**Aim of the task:**
The material below contains a line with "gk none]))) ∧" and a line with "ctlWord u (0x0C001000". Copy exactly those two lines and all lines between them.

**Input:**
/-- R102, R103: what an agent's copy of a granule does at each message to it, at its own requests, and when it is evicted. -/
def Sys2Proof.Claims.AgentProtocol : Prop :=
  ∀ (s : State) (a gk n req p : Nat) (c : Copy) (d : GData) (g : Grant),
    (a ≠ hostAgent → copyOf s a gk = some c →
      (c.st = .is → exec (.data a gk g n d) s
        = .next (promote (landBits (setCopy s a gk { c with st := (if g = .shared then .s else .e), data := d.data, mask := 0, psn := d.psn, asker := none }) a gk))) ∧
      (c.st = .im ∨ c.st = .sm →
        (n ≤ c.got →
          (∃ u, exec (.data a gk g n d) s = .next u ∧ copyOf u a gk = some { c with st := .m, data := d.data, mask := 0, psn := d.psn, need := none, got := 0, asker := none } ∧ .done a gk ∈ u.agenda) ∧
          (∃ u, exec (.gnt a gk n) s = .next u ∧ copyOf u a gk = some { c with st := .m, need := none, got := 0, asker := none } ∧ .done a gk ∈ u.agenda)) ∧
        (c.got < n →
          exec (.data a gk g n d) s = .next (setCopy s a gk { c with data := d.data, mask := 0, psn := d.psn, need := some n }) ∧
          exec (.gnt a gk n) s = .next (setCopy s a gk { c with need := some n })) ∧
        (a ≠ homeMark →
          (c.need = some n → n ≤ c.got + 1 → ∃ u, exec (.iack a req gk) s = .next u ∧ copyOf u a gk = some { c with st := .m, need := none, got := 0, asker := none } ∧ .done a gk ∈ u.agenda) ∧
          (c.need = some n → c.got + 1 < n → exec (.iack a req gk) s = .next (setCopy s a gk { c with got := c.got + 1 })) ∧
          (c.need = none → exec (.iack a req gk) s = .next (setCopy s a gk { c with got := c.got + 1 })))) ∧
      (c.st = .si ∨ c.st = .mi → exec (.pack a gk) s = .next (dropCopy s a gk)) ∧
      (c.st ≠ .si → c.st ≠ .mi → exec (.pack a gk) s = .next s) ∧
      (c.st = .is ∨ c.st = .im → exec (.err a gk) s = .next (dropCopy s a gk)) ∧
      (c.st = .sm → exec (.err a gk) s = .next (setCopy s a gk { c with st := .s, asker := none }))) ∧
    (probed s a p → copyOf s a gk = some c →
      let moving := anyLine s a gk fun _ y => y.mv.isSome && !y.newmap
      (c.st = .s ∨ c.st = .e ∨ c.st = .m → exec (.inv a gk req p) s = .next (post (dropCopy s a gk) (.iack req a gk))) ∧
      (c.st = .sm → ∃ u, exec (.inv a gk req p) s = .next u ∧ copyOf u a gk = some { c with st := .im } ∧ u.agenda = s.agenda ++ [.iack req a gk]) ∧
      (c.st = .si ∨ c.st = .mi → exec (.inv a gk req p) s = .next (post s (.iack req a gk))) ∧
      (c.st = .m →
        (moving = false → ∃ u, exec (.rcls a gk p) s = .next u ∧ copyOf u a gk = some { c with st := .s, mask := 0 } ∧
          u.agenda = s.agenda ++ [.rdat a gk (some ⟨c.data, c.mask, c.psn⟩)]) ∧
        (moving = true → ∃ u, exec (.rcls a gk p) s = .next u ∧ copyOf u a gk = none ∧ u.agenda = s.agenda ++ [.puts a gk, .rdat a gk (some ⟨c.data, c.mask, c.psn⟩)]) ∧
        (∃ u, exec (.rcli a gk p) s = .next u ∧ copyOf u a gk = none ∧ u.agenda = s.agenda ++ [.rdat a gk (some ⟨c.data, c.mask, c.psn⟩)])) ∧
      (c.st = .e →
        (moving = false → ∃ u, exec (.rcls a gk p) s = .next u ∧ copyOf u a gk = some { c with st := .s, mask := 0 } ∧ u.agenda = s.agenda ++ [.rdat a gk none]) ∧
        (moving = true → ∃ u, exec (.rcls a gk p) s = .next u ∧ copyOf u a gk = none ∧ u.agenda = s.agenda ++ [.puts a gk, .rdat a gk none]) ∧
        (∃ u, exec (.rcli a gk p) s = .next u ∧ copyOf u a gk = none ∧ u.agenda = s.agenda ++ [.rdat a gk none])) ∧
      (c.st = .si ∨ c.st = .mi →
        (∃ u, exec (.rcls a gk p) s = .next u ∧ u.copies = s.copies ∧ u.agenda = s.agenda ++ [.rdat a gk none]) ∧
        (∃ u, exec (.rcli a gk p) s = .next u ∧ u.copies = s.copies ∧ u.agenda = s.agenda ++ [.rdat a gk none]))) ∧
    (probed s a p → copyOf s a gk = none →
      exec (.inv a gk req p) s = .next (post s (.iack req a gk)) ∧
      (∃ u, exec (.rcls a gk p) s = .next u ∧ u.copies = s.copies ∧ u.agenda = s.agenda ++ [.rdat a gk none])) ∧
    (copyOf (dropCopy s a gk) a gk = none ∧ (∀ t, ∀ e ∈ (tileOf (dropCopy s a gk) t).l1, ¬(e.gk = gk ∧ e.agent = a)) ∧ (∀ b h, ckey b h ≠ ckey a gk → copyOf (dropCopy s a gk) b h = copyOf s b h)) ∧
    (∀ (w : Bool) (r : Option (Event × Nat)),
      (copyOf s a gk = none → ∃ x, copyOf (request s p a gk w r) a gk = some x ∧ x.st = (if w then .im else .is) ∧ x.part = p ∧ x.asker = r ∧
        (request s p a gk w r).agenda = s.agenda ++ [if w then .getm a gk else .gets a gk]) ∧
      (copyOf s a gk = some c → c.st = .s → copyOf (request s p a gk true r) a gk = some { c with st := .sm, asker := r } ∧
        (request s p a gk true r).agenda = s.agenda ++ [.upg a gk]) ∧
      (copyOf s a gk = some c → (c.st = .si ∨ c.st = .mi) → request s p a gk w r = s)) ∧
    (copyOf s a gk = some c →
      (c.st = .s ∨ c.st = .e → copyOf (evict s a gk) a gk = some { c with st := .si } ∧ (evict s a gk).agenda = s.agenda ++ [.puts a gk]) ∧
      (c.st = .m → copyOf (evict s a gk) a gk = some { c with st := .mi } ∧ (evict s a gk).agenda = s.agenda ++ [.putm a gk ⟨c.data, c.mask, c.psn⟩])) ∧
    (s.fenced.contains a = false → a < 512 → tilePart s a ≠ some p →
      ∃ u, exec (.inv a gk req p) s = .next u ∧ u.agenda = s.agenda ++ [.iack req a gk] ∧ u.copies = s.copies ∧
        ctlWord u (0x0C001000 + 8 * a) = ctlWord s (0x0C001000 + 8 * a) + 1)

==

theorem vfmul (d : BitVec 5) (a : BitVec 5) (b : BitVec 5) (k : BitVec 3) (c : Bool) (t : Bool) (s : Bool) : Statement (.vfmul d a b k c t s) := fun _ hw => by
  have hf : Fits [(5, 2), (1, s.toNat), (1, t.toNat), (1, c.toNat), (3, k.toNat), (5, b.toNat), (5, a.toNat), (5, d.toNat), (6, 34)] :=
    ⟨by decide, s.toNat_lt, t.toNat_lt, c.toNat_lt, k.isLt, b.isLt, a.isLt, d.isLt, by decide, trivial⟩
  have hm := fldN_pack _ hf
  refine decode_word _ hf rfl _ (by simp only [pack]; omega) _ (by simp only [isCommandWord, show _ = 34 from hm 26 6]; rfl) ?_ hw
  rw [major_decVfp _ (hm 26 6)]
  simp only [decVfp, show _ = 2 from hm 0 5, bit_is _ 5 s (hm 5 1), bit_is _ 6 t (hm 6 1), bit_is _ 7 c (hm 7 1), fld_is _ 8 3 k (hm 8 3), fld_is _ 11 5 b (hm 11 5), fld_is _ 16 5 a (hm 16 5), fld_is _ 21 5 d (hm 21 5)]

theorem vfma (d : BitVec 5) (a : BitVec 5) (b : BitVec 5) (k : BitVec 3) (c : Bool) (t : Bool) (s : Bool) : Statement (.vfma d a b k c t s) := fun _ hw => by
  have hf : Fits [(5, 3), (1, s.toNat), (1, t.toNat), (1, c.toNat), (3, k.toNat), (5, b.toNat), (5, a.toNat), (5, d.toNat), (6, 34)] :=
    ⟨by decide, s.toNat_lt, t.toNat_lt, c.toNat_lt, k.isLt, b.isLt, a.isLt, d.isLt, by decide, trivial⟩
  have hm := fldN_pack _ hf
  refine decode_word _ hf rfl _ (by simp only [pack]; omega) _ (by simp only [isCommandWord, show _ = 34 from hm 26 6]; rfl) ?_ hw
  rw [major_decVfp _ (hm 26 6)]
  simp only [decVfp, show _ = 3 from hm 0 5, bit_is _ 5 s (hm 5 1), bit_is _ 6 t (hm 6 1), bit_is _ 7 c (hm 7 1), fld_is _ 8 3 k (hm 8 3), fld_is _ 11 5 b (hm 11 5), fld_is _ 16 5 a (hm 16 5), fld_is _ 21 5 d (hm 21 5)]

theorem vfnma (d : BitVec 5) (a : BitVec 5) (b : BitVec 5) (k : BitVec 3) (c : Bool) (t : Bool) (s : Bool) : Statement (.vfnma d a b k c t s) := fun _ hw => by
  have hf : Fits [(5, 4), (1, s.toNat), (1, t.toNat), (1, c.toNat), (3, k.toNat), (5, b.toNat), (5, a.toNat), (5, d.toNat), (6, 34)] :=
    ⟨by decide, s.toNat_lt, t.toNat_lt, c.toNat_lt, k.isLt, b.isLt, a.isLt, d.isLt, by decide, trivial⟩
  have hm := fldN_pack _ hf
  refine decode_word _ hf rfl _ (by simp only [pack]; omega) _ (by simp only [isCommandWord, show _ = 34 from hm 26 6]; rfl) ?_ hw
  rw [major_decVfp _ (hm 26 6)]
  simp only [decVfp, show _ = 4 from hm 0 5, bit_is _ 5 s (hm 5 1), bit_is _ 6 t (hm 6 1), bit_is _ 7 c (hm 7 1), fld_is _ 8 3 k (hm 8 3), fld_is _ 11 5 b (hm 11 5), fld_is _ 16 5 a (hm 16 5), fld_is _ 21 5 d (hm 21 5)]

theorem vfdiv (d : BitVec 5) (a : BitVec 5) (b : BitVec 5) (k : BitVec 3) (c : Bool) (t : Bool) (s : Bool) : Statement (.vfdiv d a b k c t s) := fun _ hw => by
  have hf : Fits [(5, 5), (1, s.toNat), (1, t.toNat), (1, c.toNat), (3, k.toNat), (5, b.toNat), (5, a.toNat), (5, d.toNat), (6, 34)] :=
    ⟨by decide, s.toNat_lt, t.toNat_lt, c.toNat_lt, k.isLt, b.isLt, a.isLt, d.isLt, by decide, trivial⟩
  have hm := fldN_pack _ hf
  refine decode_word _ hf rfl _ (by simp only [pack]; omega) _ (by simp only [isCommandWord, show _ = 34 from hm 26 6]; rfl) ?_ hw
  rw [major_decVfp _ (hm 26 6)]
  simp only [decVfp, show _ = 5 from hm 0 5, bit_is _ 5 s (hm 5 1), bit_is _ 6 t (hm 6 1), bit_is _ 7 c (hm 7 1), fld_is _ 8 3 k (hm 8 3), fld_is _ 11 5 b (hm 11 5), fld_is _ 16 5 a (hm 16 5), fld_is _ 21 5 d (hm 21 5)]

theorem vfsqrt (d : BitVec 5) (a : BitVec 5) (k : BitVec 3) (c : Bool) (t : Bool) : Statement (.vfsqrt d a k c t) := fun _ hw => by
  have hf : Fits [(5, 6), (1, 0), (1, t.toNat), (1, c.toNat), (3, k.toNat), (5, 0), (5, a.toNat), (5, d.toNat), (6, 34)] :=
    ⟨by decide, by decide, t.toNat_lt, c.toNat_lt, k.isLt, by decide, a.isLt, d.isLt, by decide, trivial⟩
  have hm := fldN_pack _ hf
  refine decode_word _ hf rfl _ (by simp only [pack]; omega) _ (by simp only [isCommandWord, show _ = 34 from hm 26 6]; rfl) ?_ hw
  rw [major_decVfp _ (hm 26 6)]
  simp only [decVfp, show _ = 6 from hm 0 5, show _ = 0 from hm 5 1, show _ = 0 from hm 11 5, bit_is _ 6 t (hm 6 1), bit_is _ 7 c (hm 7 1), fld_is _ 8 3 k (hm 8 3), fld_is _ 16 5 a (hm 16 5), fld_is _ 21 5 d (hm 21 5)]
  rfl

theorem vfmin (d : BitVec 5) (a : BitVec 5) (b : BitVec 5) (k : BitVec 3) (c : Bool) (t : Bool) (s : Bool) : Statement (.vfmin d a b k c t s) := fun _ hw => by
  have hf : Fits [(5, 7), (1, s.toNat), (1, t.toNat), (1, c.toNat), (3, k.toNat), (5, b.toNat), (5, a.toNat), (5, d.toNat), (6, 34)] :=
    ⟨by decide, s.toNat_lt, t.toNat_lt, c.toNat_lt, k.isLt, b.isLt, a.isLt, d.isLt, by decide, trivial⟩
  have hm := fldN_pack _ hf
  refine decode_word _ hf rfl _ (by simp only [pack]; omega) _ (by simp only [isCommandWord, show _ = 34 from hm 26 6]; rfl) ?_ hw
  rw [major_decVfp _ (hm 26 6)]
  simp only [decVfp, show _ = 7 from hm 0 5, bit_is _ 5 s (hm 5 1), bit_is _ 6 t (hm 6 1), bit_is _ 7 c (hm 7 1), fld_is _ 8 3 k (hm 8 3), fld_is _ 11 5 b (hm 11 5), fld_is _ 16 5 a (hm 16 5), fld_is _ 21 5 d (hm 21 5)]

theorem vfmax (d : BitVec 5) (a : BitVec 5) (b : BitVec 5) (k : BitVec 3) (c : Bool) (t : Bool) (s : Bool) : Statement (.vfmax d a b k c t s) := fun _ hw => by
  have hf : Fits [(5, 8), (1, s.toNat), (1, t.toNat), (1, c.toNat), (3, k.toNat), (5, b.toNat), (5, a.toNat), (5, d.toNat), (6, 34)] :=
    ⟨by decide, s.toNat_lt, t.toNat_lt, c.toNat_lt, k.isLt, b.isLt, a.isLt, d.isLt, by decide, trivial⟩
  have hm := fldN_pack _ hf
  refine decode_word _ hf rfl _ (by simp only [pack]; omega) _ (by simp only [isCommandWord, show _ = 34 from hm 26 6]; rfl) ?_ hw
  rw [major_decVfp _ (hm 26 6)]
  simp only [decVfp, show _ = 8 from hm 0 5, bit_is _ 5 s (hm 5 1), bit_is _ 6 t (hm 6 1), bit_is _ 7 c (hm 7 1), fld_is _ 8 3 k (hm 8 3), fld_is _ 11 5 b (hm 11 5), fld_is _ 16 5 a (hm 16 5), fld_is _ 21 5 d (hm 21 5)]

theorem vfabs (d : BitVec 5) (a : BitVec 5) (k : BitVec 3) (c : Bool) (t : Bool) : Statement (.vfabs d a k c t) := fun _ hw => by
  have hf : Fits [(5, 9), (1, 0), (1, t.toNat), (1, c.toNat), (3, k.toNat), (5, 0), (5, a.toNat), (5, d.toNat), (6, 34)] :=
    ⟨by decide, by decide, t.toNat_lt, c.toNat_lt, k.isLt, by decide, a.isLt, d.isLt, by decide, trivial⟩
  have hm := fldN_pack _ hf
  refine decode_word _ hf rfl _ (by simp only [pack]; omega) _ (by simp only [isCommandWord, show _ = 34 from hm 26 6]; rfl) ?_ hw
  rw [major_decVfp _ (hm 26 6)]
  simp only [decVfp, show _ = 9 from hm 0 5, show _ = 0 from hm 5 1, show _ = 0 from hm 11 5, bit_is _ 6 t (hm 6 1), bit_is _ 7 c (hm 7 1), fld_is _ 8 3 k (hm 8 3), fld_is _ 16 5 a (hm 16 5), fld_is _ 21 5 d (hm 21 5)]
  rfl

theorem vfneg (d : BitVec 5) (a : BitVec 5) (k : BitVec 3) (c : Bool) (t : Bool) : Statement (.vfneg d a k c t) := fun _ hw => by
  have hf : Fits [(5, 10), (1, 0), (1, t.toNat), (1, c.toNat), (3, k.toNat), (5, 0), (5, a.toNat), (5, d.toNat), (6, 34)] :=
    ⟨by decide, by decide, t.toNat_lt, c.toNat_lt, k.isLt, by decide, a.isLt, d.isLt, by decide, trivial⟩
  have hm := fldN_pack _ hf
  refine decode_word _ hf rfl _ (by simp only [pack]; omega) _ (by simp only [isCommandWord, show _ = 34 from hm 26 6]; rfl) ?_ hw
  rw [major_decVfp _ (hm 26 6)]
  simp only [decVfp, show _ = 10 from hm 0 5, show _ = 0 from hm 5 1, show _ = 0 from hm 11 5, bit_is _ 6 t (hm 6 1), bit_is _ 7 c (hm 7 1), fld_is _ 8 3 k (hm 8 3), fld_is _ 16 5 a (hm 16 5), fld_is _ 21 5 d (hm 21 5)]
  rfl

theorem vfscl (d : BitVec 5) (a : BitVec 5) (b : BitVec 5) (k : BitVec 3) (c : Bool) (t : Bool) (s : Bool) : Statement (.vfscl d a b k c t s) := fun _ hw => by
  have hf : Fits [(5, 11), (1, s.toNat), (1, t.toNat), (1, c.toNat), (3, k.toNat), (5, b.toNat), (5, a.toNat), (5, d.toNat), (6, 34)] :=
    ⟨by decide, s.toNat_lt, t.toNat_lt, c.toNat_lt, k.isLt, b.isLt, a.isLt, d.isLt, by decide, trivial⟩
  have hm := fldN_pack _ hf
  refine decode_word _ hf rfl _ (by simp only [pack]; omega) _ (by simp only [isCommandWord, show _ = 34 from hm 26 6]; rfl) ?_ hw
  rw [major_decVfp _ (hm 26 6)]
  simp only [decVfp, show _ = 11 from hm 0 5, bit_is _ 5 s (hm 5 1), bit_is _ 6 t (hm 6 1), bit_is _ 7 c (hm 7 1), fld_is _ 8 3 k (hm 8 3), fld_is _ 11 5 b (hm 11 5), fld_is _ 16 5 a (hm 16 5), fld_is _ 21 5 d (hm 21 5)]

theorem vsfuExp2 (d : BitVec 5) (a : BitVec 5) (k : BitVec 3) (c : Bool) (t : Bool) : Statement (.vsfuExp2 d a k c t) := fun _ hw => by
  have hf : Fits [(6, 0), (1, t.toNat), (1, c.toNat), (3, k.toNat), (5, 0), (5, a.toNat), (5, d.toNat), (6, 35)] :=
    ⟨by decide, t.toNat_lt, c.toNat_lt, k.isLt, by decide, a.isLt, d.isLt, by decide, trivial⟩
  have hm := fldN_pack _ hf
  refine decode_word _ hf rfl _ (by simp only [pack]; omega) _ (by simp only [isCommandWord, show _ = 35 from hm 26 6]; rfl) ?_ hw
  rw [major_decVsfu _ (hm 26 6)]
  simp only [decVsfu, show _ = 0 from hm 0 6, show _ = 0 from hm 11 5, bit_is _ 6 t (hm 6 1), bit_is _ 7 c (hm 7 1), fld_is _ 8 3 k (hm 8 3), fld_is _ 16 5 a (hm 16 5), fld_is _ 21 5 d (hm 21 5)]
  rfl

**Task result:**
        (∃ u, exec (.rcli a gk p) s = .next u ∧ u.copies = s.copies ∧ u.agenda = s.agenda ++ [.rdat a gk none]))) ∧
    (probed s a p → copyOf s a gk = none →
      exec (.inv a gk req p) s = .next (post s (.iack req a gk)) ∧
      (∃ u, exec (.rcls a gk p) s = .next u ∧ u.copies = s.copies ∧ u.agenda = s.agenda ++ [.rdat a gk none])) ∧
    (copyOf (dropCopy s a gk) a gk = none ∧ (∀ t, ∀ e ∈ (tileOf (dropCopy s a gk) t).l1, ¬(e.gk = gk ∧ e.agent = a)) ∧ (∀ b h, ckey b h ≠ ckey a gk → copyOf (dropCopy s a gk) b h = copyOf s b h)) ∧
    (∀ (w : Bool) (r : Option (Event × Nat)),
      (copyOf s a gk = none → ∃ x, copyOf (request s p a gk w r) a gk = some x ∧ x.st = (if w then .im else .is) ∧ x.part = p ∧ x.asker = r ∧
        (request s p a gk w r).agenda = s.agenda ++ [if w then .getm a gk else .gets a gk]) ∧
      (copyOf s a gk = some c → c.st = .s → copyOf (request s p a gk true r) a gk = some { c with st := .sm, asker := r } ∧
        (request s p a gk true r).agenda = s.agenda ++ [.upg a gk]) ∧
      (copyOf s a gk = some c → (c.st = .si ∨ c.st = .mi) → request s p a gk w r = s)) ∧
    (copyOf s a gk = some c →
      (c.st = .s ∨ c.st = .e → copyOf (evict s a gk) a gk = some { c with st := .si } ∧ (evict s a gk).agenda = s.agenda ++ [.puts a gk]) ∧
      (c.st = .m → copyOf (evict s a gk) a gk = some { c with st := .mi } ∧ (evict s a gk).agenda = s.agenda ++ [.putm a gk ⟨c.data, c.mask, c.psn⟩])) ∧
    (s.fenced.contains a = false → a < 512 → tilePart s a ≠ some p →
      ∃ u, exec (.inv a gk req p) s = .next u ∧ u.agenda = s.agenda ++ [.iack req a gk] ∧ u.copies = s.copies ∧
        ctlWord u (0x0C001000 + 8 * a) = ctlWord s (0x0C001000 + 8 * a) + 1)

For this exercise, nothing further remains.